0

I am new to data science and so far i have learnt that bagging only reduces high variance but boosting reduces both variance and bias and thus increasing the accuracy for both train and test cases.

I understand the functioning of both. Seems like in terms of accuracy boosting always performs better than bagging. Please correct me if i am wrong.
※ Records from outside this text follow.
-- ==== Sys2Proof/Safety.lean ====
section
/-! DEFINITION. The terms of the claims: what an answer of `exec` or `step` leaves behind, the spec's cycle templates,
cycle counts and bus traces as tables of their own, and the invariants. Nothing of the machine depends on this file. -/

namespace Sys2Proof

/-! ## The spec's template table (spec/opcode_table.json, key `template`) -/

/-- The names of the cycle templates of 40_addressing_and_bus_cycles.md. -/
inductive Template where
  /-- T_IMP (R118) -/
  | imp
  /-- T_IMM (R119) -/
  | imm
  /-- T_ZP_R (R120) -/
  | zpR
  /-- T_ZP_W (R121) -/
  | zpW
  /-- T_ZP_M (R122) -/
  | zpM
  /-- T_ZPI_R (R123) -/
  | zpiR
  /-- T_ZPI_W (R124) -/
  | zpiW
  /-- T_ZPX_M (R125) -/
  | zpxM
  /-- T_ABS_R (R126) -/
  | absR
  /-- T_ABS_W (R127) -/
  | absW
  /-- T_ABS_M (R128) -/
  | absM
  /-- T_ABI_R (R129) -/
  | abiR
  /-- T_ABI_W (R130) -/
  | abiW
  /-- T_ABX_M (R131) -/
  | abxM
  /-- T_ABX_M7 (R132) -/
  | abxM7
  /-- T_IZX_R (R133) -/
  | izxR
  /-- T_IZX_W (R134) -/
  | izxW
  /-- T_IZY_R (R135) -/
  | izyR
  /-- T_IZY_W (R136) -/
  | izyW
  /-- T_IZP_R (R137) -/
  | izpR
  /-- T_IZP_W (R138) -/
  | izpW
  /-- T_REL (R139) -/
  | rel
  /-- T_ZPREL (R140) -/
  | zprel
  /-- T_JMP_ABS (R141) -/
  | jmpAbs
  /-- T_JMP_IND (R142) -/
  | jmpInd
  /-- T_JMP_IAX (R143) -/
  | jmpIax
  /-- T_JSR (R144) -/
  | jsr
  /-- T_RTS (R145) -/
  | rts
  /-- T_RTI (R146) -/
  | rti
  /-- T_BRK (R147) -/
  | brk
  /-- T_PUSH (R148) -/
  | push
  /-- T_PULL (R149) -/
  | pull
  /-- T_HALT (R150) -/
  | halt
  deriving DecidableEq, Repr

/-- The template of every opcode row. -/
def Instr.template : Instr → Template
  | .ldaImm _ => .imm
  | .ldaZp _ => .zpR
  | .ldaZpx _ => .zpiR
  | .ldaAbs _ _ => .absR
  | .ldaAbx _ _ => .abiR
  | .ldaAby _ _ => .abiR
  | .ldaIzx _ => .izxR
  | .ldaIzy _ => .izyR
  | .ldaIzp _ => .izpR
  | .ldxImm _ => .imm
  | .ldxZp _ => .zpR
  | .ldxZpy _ => .zpiR
  | .ldxAbs _ _ => .absR
  | .ldxAby _ _ => .abiR
  | .ldyImm _ => .imm
  | .ldyZp _ => .zpR
  | .ldyZpx _ => .zpiR
  | .ldyAbs _ _ => .absR
  | .ldyAbx _ _ => .abiR
  | .staZp _ => .zpW
  | .staZpx _ => .zpiW
  | .staAbs _ _ => .absW
  | .staAbx _ _ => .abiW
  | .staAby _ _ => .abiW
  | .staIzx _ => .izxW
  | .staIzy _ => .izyW
  | .staIzp _ => .izpW
  | .stxZp _ => .zpW
  | .stxZpy _ => .zpiW
  | .stxAbs _ _ => .absW
  | .styZp _ => .zpW
  | .styZpx _ => .zpiW
  | .styAbs _ _ => .absW
  | .stzZp _ => .zpW
  | .stzZpx _ => .zpiW
  | .stzAbs _ _ => .absW
  | .stzAbx _ _ => .abiW
  | .tax => .imp
  | .tay => .imp
  | .txa => .imp
  | .tya => .imp
  | .tsx => .imp
  | .txs => .imp
  | .pha => .push
  | .phx => .push
  | .phy => .push
  | .php => .push
  | .pla => .pull
  | .plx => .pull
  | .ply => .pull
  | .plp => .pull
  | .adcImm _ => .imm
  | .adcZp _ => .zpR
  | .adcZpx _ => .zpiR
  | .adcAbs _ _ => .absR
  | .adcAbx _ _ => .abiR
  | .adcAby _ _ => .abiR
  | .adcIzx _ => .izxR
  | .adcIzy _ => .izyR
  | .adcIzp _ => .izpR
  | .sbcImm _ => .imm
  | .sbcZp _ => .zpR
  | .sbcZpx _ => .zpiR
  | .sbcAbs _ _ => .absR
  | .sbcAbx _ _ => .abiR
  | .sbcAby _ _ => .abiR
  | .sbcIzx _ => .izxR
  | .sbcIzy _ => .izyR
  | .sbcIzp _ => .izpR
  | .andImm _ => .imm
  | .andZp _ => .zpR
  | .andZpx _ => .zpiR
  | .andAbs _ _ => .absR
  | .andAbx _ _ => .abiR
  | .andAby _ _ => .abiR
  | .andIzx _ => .izxR
  | .andIzy _ => .izyR
  | .andIzp _ => .izpR
  | .oraImm _ => .imm
  | .oraZp _ => .zpR
  | .oraZpx _ => .zpiR
  | .oraAbs _ _ => .absR
  | .oraAbx _ _ => .abiR
  | .oraAby _ _ => .abiR
  | .oraIzx _ => .izxR
  | .oraIzy _ => .izyR
  | .oraIzp _ => .izpR
  | .eorImm _ => .imm
  | .eorZp _ => .zpR
  | .eorZpx _ => .zpiR
  | .eorAbs _ _ => .absR
  | .eorAbx _ _ => .abiR
  | .eorAby _ _ => .abiR
  | .eorIzx _ => .izxR
  | .eorIzy _ => .izyR
  | .eorIzp _ => .izpR
  | .cmpImm _ => .imm
  | .cmpZp _ => .zpR
  | .cmpZpx _ => .zpiR
  | .cmpAbs _ _ => .absR
  | .cmpAbx _ _ => .abiR
  | .cmpAby _ _ => .abiR
  | .cmpIzx _ => .izxR
  | .cmpIzy _ => .izyR
  | .cmpIzp _ => .izpR
  | .cpxImm _ => .imm
  | .cpxZp _ => .zpR
  | .cpxAbs _ _ => .absR
  | .cpyImm _ => .imm
  | .cpyZp _ => .zpR
  | .cpyAbs _ _ => .absR
  | .bitImm _ => .imm
  | .bitZp _ => .zpR
  | .bitZpx _ => .zpiR
  | .bitAbs _ _ => .absR
  | .bitAbx _ _ => .abiR
  | .aslAcc => .imp
  | .aslZp _ => .zpM
  | .aslZpx _ => .zpxM
  | .aslAbs _ _ => .absM
  | .aslAbx _ _ => .abxM
  | .lsrAcc => .imp
  | .lsrZp _ => .zpM
  | .lsrZpx _ => .zpxM
  | .lsrAbs _ _ => .absM
  | .lsrAbx _ _ => .abxM
  | .rolAcc => .imp
  | .rolZp _ => .zpM
  | .rolZpx _ => .zpxM
  | .rolAbs _ _ => .absM
  | .rolAbx _ _ => .abxM
  | .rorAcc => .imp
  | .rorZp _ => .zpM
  | .rorZpx _ => .zpxM
  | .rorAbs _ _ => .absM
  | .rorAbx _ _ => .abxM
  | .incAcc => .imp
  | .incZp _ => .zpM
  | .incZpx _ => .zpxM
  | .incAbs _ _ => .absM
  | .incAbx _ _ => .abxM7
  | .decAcc => .imp
  | .decZp _ => .zpM
  | .decZpx _ => .zpxM
  | .decAbs _ _ => .absM
  | .decAbx _ _ => .abxM7
  | .inx => .imp
  | .iny => .imp
  | .dex => .imp
  | .dey => .imp
  | .tsbZp _ => .zpM
  | .tsbAbs _ _ => .absM
  | .trbZp _ => .zpM
  | .trbAbs _ _ => .absM
  | .rmb0 _ => .zpM
  | .rmb1 _ => .zpM
  | .rmb2 _ => .zpM
  | .rmb3 _ => .zpM
  | .rmb4 _ => .zpM
  | .rmb5 _ => .zpM
  | .rmb6 _ => .zpM
  | .rmb7 _ => .zpM
  | .smb0 _ => .zpM
  | .smb1 _ => .zpM
  | .smb2 _ => .zpM
  | .smb3 _ => .zpM
  | .smb4 _ => .zpM
  | .smb5 _ => .zpM
  | .smb6 _ => .zpM
  | .smb7 _ => .zpM
  | .bcc _ => .rel
  | .bcs _ => .rel
  | .beq _ => .rel
  | .bne _ => .rel
  | .bmi _ => .rel
  | .bpl _ => .rel
  | .bvc _ => .rel
  | .bvs _ => .rel
  | .bra _ => .rel
  | .bbr0 _ _ => .zprel
  | .bbr1 _ _ => .zprel
  | .bbr2 _ _ => .zprel
  | .bbr3 _ _ => .zprel
  | .bbr4 _ _ => .zprel
  | .bbr5 _ _ => .zprel
  | .bbr6 _ _ => .zprel
  | .bbr7 _ _ => .zprel
  | .bbs0 _ _ => .zprel
  | .bbs1 _ _ => .zprel
  | .bbs2 _ _ => .zprel
  | .bbs3 _ _ => .zprel
  | .bbs4 _ _ => .zprel
  | .bbs5 _ _ => .zprel
  | .bbs6 _ _ => .zprel
  | .bbs7 _ _ => .zprel
  | .jmpAbs _ _ => .jmpAbs
  | .jmpInd _ _ => .jmpInd
  | .jmpIax _ _ => .jmpIax
  | .jsr _ _ => .jsr
  | .rts => .rts
  | .clc => .imp
  | .sec => .imp
  | .cld => .imp
  | .sed => .imp
  | .cli => .imp
  | .sei => .imp
  | .clv => .imp
  | .brk => .brk
  | .rti => .rti
  | .nop => .imp
  | .wai => .halt
  | .stp => .halt

/-- The length in bytes of an instruction with a data mode (30_encoding.md R82). -/
def DataMode.bytes (m : DataMode) : Nat :=
  match m with
  | .zp => 2
  | .zpx => 2
  | .zpy => 2
  | .abs => 3
  | .abx => 3
  | .aby => 3
  | .izx => 2
  | .izy => 2
  | .izp => 2

/-- The 44 unassigned opcodes, as 30_encoding.md R90 lists them. -/
def unassignedOpcodes : List Byte :=
  [0x02#8, 0x22#8, 0x42#8, 0x62#8, 0x82#8, 0xC2#8, 0xE2#8] ++
  [0x03#8, 0x13#8, 0x23#8, 0x33#8, 0x43#8, 0x53#8, 0x63#8, 0x73#8, 0x83#8, 0x93#8, 0xA3#8, 0xB3#8, 0xC3#8, 0xD3#8, 0xE3#8,
    0xF3#8] ++
  [0x0B#8, 0x1B#8, 0x2B#8, 0x3B#8, 0x4B#8, 0x5B#8, 0x6B#8, 0x7B#8, 0x8B#8, 0x9B#8, 0xAB#8, 0xBB#8, 0xEB#8, 0xFB#8] ++
  [0x44#8, 0x54#8, 0xD4#8, 0xF4#8] ++
  [0x5C#8, 0xDC#8, 0xFC#8]

/-- The BITOPS opcodes by their low nibble (30_encoding.md R88), and the two of WAISTP (R89). -/
def bitopsOpcode (op : Byte) : Bool := op.toNat % 16 == 7 || op.toNat % 16 == 15

def waistpOpcode (op : Byte) : Bool := op == 0xCB#8 || op == 0xDB#8

/-- "Together with every assigned opcode whose group is not in CAPS" (30_encoding.md R90). -/
def placeholderOpcode (caps : Caps) (op : Byte) : Bool :=
  unassignedOpcodes.contains op || (bitopsOpcode op && !caps.bitops) || (waistpOpcode op && !caps.waistp)

/-- Operand byte 1 and operand byte 2 of an instruction, 0 where it has none. -/
def Instr.op1 (i : Instr) : Byte := (encode i).getD 1 0x00#8

def Instr.op2 (i : Instr) : Byte := (encode i).getD 2 0x00#8

end Sys2Proof

namespace Sys2Proof.Machine

/-! ## What a step leaves -/

/-- What the host's inputs make of the interrupt controller: the two bits and the inputs to come (10_state.md R33). -/
structure HostView where
  nmiPending : Bool
  irqLine : Bool
  inputs : List HostInput
  deriving DecidableEq, Repr

/-- The host's part of a state. -/
def State.host (s : State) : HostView := { nmiPending := s.nmiPending, irqLine := s.irqLine, inputs := s.inputs }

/-- One latching (60_exceptions.md R344); a list that has run out stands for {0, 0}. -/
def HostView.latch (h : HostView) : HostView :=
  { nmiPending := h.nmiPending || (h.inputs.headD { nmiEdge := false, irq := false }).nmiEdge
    irqLine := (h.inputs.headD { nmiEdge := false, irq := false }).irq
    inputs := h.inputs.tail }

/-- The latchings of `n` ticks. -/
def HostView.latches (n : Nat) (h : HostView) : HostView :=
  match n with
  | 0 => h
  | k + 1 => HostView.latches k h.latch

/-- `t` is what `n` cycles that end at an instruction boundary leave of `s`: the registers `r`, the program counter `pc`,
the memory `mem`, the mode `run` and the label `svc`; the configuration is the same, `cyc` has counted the cycles, and the
inputs of every cycle but the first, whose inputs were latched before, have been latched. `seq` is `Instr`. -/
structure Leaves (s t : State) (r : Regs) (pc : Word) (mem : Memory) (run : RunMode) (svc : Svc) (h : HostView)
    (n : Nat) : Prop where
  regs : t.r = r
  pc : t.pc = pc
  mem : t.mem = mem
  run : t.run = run
  svc : t.svc = svc
  cfg : t.cfg = s.cfg
  cyc : t.cyc = s.cyc + n
  host : t.host = h.latches (n - 1)
  boundary : t.t = 1
  seq : t.seq = .instr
Is there any parameter that makes bagging or bagging based algorithms better than boosting - be it in terms of memory or speed or complex data handling or any other parameter.

Vivi
  • 155
  • 14

3 Answers3

1

You're right. Both of them are good for increasing model accuracy. Infact the boosting is better than bagging in most of the cases because it learns at each stage. But, in cases where your model is overfitting, boosting will keep on overfitting it, while bagging will help in that case, because the trees are always made on a new subset of data. In short. Bagging is better than boosting in cases where you have an overfitting problem.

Vatsal Gupta
  • 471
  • 3
  • 8
1

There are two properties of bagging that can make it more attractive than boosting:

  1. It's parallelizable - You can speed up your training procedure by 4-8x times, depending on your cpu cores, due to the embarrassingly parallel nature of bagging.
  2. Bagging is comparatively more robust to noise (paper). Real life data are rarely as clean as toy datasets we play with while learning data science. Boosting have a tendency to overfit to noise, while Bagging is comparatively better at handling noise.
Shihab Shahriar Khan
  • 4,930
  • 1
  • 18
  • 26
  • thanks for the information, this is really useful and helped me learn something new. – Vivi Aug 26 '19 at 15:26
0

The goals for bagging and boosting are quite different. Bagging is an ensemble technique that tries to reduce variance so one should use it in the case of low bias but high variance, E.g. KNN with low neighbour count or Fully grown decision tree. Boosting on the other hand tries reducing the bias and hence it can handle problems of high bias but low variance, E.g. Shallow Decision Tree.